Sec. Pediatric Pulmonology
Volume 7 - 2019 | https://doi.org/10.3389/fped.2019.00428
Perspective: Using Bronchiectasis Action Management Plans for Children With Bronchiectasis—Can It Improve Clinical Care?
- 1Child Health Division, Menzies School of Health Research, Darwin, NT, Australia
- 2College of Nursing and Midwifery, Charles Darwin University, Darwin, NT, Australia
- 3Department of Respiratory and Sleep Medicine, Queensland Children's Hospital, Center for Children's Health Research, Queensland University of Technology, Brisbane, QLD, Australia
- 4Centre for Health Services Research, The University of Queensland, Woolloongabba, QLD, Australia
While once thought to be rare, bronchiectasis has been increasing globally over the last 15 years. Bronchiectasis is a major contributor to chronic lung morbidity and mortality but remains a neglected disease in respiratory health globally. Currently, few high-level evidence-based management strategies are available for children with bronchiectasis. Strategies to improve clinical outcomes associated with exacerbations are important. In other respiratory conditions such as asthma and chronic obstructive pulmonary disease, use of personalized written management plans have been shown to improve clinical outcomes. Personalized management plans have also been recommended as part of treatment plans in adults with bronchiectasis. We thus undertook a review of the current literature to determine available evidence, and to establish whether a personalized written bronchiectasis action management plan (BAMP) improves clinical outcomes in children with bronchiectasis. Our search identified 43 articles; 16 duplicates were removed and a further 23 were excluded on titles and abstracts alone. Four full-text articles were reviewed but excluded. In the absence of any published studies, it remains unknown whether the use of BAMP is beneficial for improving clinical outcomes for children with bronchiectasis. These results have highlighted this clinical gap and identified the need for high-quality research to inform practice. Until high-quality evidence is available, clinicians are advised to adhere to current national and/or international guidelines.

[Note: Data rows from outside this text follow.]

/-- The part as a command word at an offset of the page leaves for the SRAM: the port carries the write. -/
def wordOut (s : State) (offset : Nat) (data : Word) : Part :=
  s.part.setPort (.forwarding (pageCycle s.part.ptu.strap offset data fullWord) true)

/-- The part as a full-word write at an address leaves for the SRAM. -/
def tapOut (s : State) (address : Addr) (data : Word) : Part :=
  s.part.setPort (.forwarding (fullWrite address data) true)

/-- A full-word write at the address is taken at once, in MONITORING, in a window. -/
abbrev tapped (w : Window) (address : Addr) (s : State) : Prop :=
  s.part.grantsAtOnce ∧ s.part.csh.mode = .monitoring ∧ s.part.windowOf address = some w

/-- The arbiter has nothing to decide: the port is busy, or nothing waits for it (R13). -/
abbrev arbiterQuiet (p : Part) : Prop := p.ptu.port ≠ .free ∨ (p.ptu.held = none ∧ p.ptu.queue = [])

/-- The command may carry a full-word Statistics Command to the part, or resets it: the rows that may lower a live
counter (R132). -/
def mayClear (strap : BitVec 4) : Instr → Prop
  | .powerOnReset _ => True
  | .clear _ => True
  | .snapshotAndClear _ => True
  | .forwardCycle a _ e w => w = true ∧ e = fullWord ∧ wordAddress a = pageBase strap + 0x10
  | .partialWordWrite a _ e => e = fullWord ∧ wordAddress a = pageBase strap + 0x10
  | .settingsWrite o _ e => e = fullWord ∧ o.toNat / 4 * 4 = 0x10
  | .toothEntry a _ => wordAddress a = pageBase strap + 0x10
  | .scheduleFirstWord a _ => wordAddress a = pageBase strap + 0x10
  | .scheduleCommit a _ => wordAddress a = pageBase strap + 0x10
  | .knockHeaderTimestamp a _ => wordAddress a = pageBase strap + 0x10
  | .knockHeaderCommit a _ => wordAddress a = pageBase strap + 0x10
  | .knockSampleWord a _ => wordAddress a = pageBase strap + 0x10
  | _ => False

/-- The tracker after a taken tooth of timestamp `t` at interval `i` in HALF_SYNC or SEEKING, before the rule of the
state (R32, R34). -/
def toothTaken (p : Part) (t : Stamp) (i : Nat) : Tracker :=
  { p.atk with lastTooth := some t, lastInterval := some i, stallStart := some p.partTime }

/-- The processor cycle that a row carries; absent for a row that is no processor cycle. -/
def cycleOf (strap : BitVec 4) : Instr → Option Cycle
  | .forwardCycle a d e w => some ⟨a, d, e, w⟩
  | .partialWordWrite a d e => some ⟨a, d, e, true⟩
  | .refreshRead a e => some ⟨a, 0, e, false⟩
  | .settingsWrite o d e => some (pageCycle strap o.toNat d e)
  | .apply d => some (pageCycle strap 0x00 d fullWord)
  | .noticeClear d => some (pageCycle strap 0x04 d fullWord)
  | .consumerCount d => some (pageCycle strap 0x08 d fullWord)
  | .postStop u => some (pageCycle strap 0x0C (u ++ 1#8) fullWord)
  | .postResume u => some (pageCycle strap 0x0C (u ++ 2#8) fullWord)
  | .snapshot u => some (pageCycle strap 0x10 (u ++ 1#8) fullWord)
  | .clear u => some (pageCycle strap 0x10 (u ++ 2#8) fullWord)
  | .snapshotAndClear u => some (pageCycle strap 0x10 (u ++ 3#8) fullWord)
  | .cylinderRelease d => some (pageCycle strap 0x14 d fullWord)
  | .analysisReset d => some (pageCycle strap 0x18 d fullWord)
  | .disengage d => some (pageCycle strap 0x1C d fullWord)
  | .toothEntry a d => some (fullWrite a d)
  | .scheduleFirstWord a d => some (fullWrite a d)
  | .scheduleCommit a d => some (fullWrite a d)
  | .knockHeaderTimestamp a d => some (fullWrite a d)
  | .knockHeaderCommit a d => some (fullWrite a d)
  | .knockSampleWord a d => some (fullWrite a d)
  | _ => none

/-- The tracker after a taken tooth in SYNCED, before its revolution check: the interval is added to both accumulators that
are present, saturating (R32, R34, R46, R47). -/
def syncedTooth (p : Part) (t : Stamp) (i : Nat) : Tracker :=
  { toothTaken p t i with
    segAcc := p.atk.segAcc.map fun n => min (2 ^ 24 - 1) (n + i)
    cycAcc := p.atk.cycAcc.map fun n => min (2 ^ 32 - 1) (n + i) }

/-- The tracker after a sync loss of a reason: the state and the items that R41 and R40 step 3 name, and the reason. -/
def lostTracker (r : LossReason) (t : Tracker) : Tracker :=
  let x := { t with boundarySeen := false, segAcc := none, cycAcc := none, lastLoss := r }
  match r with
  | .gap => { x with sync := .seeking }
  | .cam => { x with sync := .halfSync }
  | .stall | .config | .reset => { x with
      sync := .stopped, lastTooth := none, lastInterval := none, refGap := none, lastPeriod := none, stallStart := none }
  | .never => { t with lastLoss := r }

/-- The part as a sync loss is announced: the tracker has lost, SYNC_LOST is set, and a GAP or CAM loss is counted (R41,
steps 1 to 4). -/
def lossReported (r : LossReason) (p : Part) : Part :=
  let q := (p.setAtk (lostTracker r p.atk)).setNtu ⟨p.ntu.flags ||| 0x100⟩
  match r with
  | .gap => increment 514 q
  | .cam => increment 515 q
  | .stall | .config | .reset | .never => q

/-- The record in slot `i` is the first in the taking order that passes a test. -/
def firstRecord (p : Part) (test : Record → Prop) (i : Nat) (r : Record) : Prop :=
  ∃ xs ys, p.records = xs ++ (i, r) :: ys ∧ test r ∧ ∀ x ∈ xs, ¬ test x.2

/-- The Firing List after a loss of reason GAP, CAM or STALL: the MEASURING record is gone; each SETTLING record has its
misfire half final, with M absent where the loss makes it so; those with a knock half still open and the PLANNED ones
are kept; the rest are decided, until no record that is first of its cylinder is ready (R64, R68). -/
def listAfterLoss (p q : Part) : Prop :=
  let final := fun r : Record => if r.state = .settling ∧ r.misfire = none
    then { r with misfire := some (if r.fuel = .cut ∨ r.ignition = .cut then .intended else .unavailable) } else r
  (∀ i r, p.measuring = some (i, r) → q.slot i = none)
  ∧ (∀ i r, p.slot i = some r → (r.state = .planned ∨ r.state = .settling ∧ r.knock = none) → q.slot i = some (final r))
  ∧ (∀ i x, q.slot i = some x → ∃ r, p.slot i = some r ∧ x = final r)
  ∧ ∀ c i r, firstRecord q (fun x => x.cylinder = c) i r → r.ready = false

/-- What a sync loss of reason GAP, CAM or STALL makes of a part with no Pending Copy. The loss is reported and announced;
SYNC_LOST is set; the Firing List responds as `listAfterLoss` says; the Segment Analyser is empty; the inferred contexts
are IDLE, the rough history, the resync count and the held boundary input are cleared, and ALS, LAUNCH and the last load are
kept; the partial turbine block is discarded and its result kept (R41, R68, R83, R113, R128). -/
def lossTaken (r : LossReason) (p q : Part) : Prop :=
  q = announceLoss r (lossReported r p)
  ∧ q.atk = lostTracker r p.atk
  ∧ q.noticeSet .syncLost = true
  ∧ (p.listAgrees → listAfterLoss p q)
  ∧ q.sga = ⟨[], none, [], none⟩
  ∧ (∀ c, c = .rough ∨ c = .flare ∨ c = .transient ∨ c = .resync → q.cxu.table.get c = ⟨.idle, 0, false⟩)
  ∧ q.cxu.table.als = p.cxu.table.als ∧ q.cxu.table.launch = p.cxu.table.launch
  ∧ q.cxu.roughHistory = [] ∧ q.cxu.resyncCount = 0 ∧ q.cxu.heldInput = none ∧ q.cxu.lastLoad = p.cxu.lastLoad
  ∧ q.hsu.blockCycles = 0 ∧ q.hsu.blockMisfires = 0 ∧ q.hsu.exceeded = p.hsu.exceeded
  ∧ q.csh = p.csh ∧ q.partTime = p.partTime ∧ q.ptu = { p.ptu with queue := q.ptu.queue }

/-- The part with a Pending Copy put in force: the Active Copy and its generation, the pending flag cleared, and a report of
ACTIVE, which sets CONFIG_RESULT (R21, R26). -/
def pendingInForce (c : PendingCopy) (p : Part) : Part :=
  (p.setCsh { p.csh with
    active := some c.settings, activeGen := c.generation, pendingCopy := none
    lastGen := c.generation, lastResult := .active, lastReason := none }).setNtu ⟨p.ntu.flags ||| 0x200⟩

/-- No pending evaluation and no PLANNED record has reached the limit that a configuration gives it (R67, R93). -/
def noWaitDue (g : Settings) (p : Part) : Prop :=
  (∀ e ∈ p.kna.waitList, (p.partTime - e.fixTime).toNat < g.knockWaitLimit * 1000)
  ∧ ∀ x ∈ p.records, x.2.state = .planned → (p.partTime - x.2.takenTime).toNat < g.planAgeLimit * 1000

/-- The stall timer has not reached the stall time of a configuration (R40). -/
def noStallDue (g : Settings) (p : Part) : Prop :=
  ∀ x, p.atk.stallStart = some x → (p.partTime - x).toNat < g.stallTime * 1000

/-- Frame `b` is later-started than frame `a` (R90). -/
abbrev startedLater (b a : Frame) : Prop :=
  isLater b.start a.start = true
  ∨ isLater b.start a.start = false ∧ isLater a.start b.start = false ∧ a.commit.toNat < b.commit.toNat

/-- A decided record increments the class counter of kind `k` (R133). -/
abbrev counted (d : Decided) (k : Nat) : Prop :=
  k = 0 ∧ (d.misfireClass = .none ∨ d.misfireClass = .weak ∨ d.misfireClass = .misfire) ∧ d.misfireWithheld = false
  ∨ k = 1 ∧ d.misfireClass = .misfire ∧ d.misfireWithheld = false
  ∨ k = 2 ∧ d.misfireClass = .weak ∧ d.misfireWithheld = false
  ∨ k = 3 ∧ (d.knockClass = .none ∨ d.knockClass = .light ∨ d.knockClass = .heavy) ∧ d.knockWithheld = false
  ∨ k = 4 ∧ d.knockClass = .light ∧ d.knockWithheld = false
  ∨ k = 5 ∧ d.knockClass = .heavy ∧ d.knockWithheld = false
  ∨ k = 6 ∧ (d.misfireWithheld = true ∨ d.knockWithheld = true)
  ∨ k = 7 ∧ d.misfireClass = .intended

/-- A knock evaluation taken off the Knock Wait List and made (R92, R93). -/
def evaluatedOff (p : Part) (e : PendingEval) : Part :=
  evaluate e (p.setKna { p.kna with
    waitList := p.kna.waitList.filter fun x => !(x.slot == e.slot && x.seq == e.seq) })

Bronchiectasis is a chronic condition of the airways characterized by abnormal dilatation of the bronchi and clinically by recurrent or persistent chronic productive or wet cough with episodes of acute exacerbations (1). There are multiple etiologies associated with bronchiectasis, such as congenital malformation, cystic fibrosis (CF) and immune deficiency (2). In some settings, such as socially-disadvantaged populations, recurrent acute lower respiratory infections (ALRIs) (i.e., post-infections) and/or idiopathic etiologies are the most common attributed cause (2). Bronchiectasis is a major contributor to chronic lung morbidity (1) and mortality (3, 4) with the largest reported prevalence among Indigenous populations of high-income countries (1 in 63–68) (5, 6) and in low-middle income countries (2). Despite this burden of disease, there are limited published high-level evidence-based management strategies.
Currently, it is advocated that children with bronchiectasis are managed in accordance to published guidelines (7) so as to improve symptom control, reduce exacerbation frequency, preserve lung function and improve quality of life (QoL) (7, 8). Strategies to improve short- and long-term clinical outcomes associated with exacerbations are important and needed in the management of bronchiectasis, as exacerbations not only adversely impacts the child, but also adds to family stress and family burden (9). Also, severe exacerbations are associated with lung function decline (10). Thus, identifying effective and feasible evidence-based strategies that can reduce the duration and burden of exacerbations and/or improve clinical outcomes for children with bronchiectasis would be beneficial.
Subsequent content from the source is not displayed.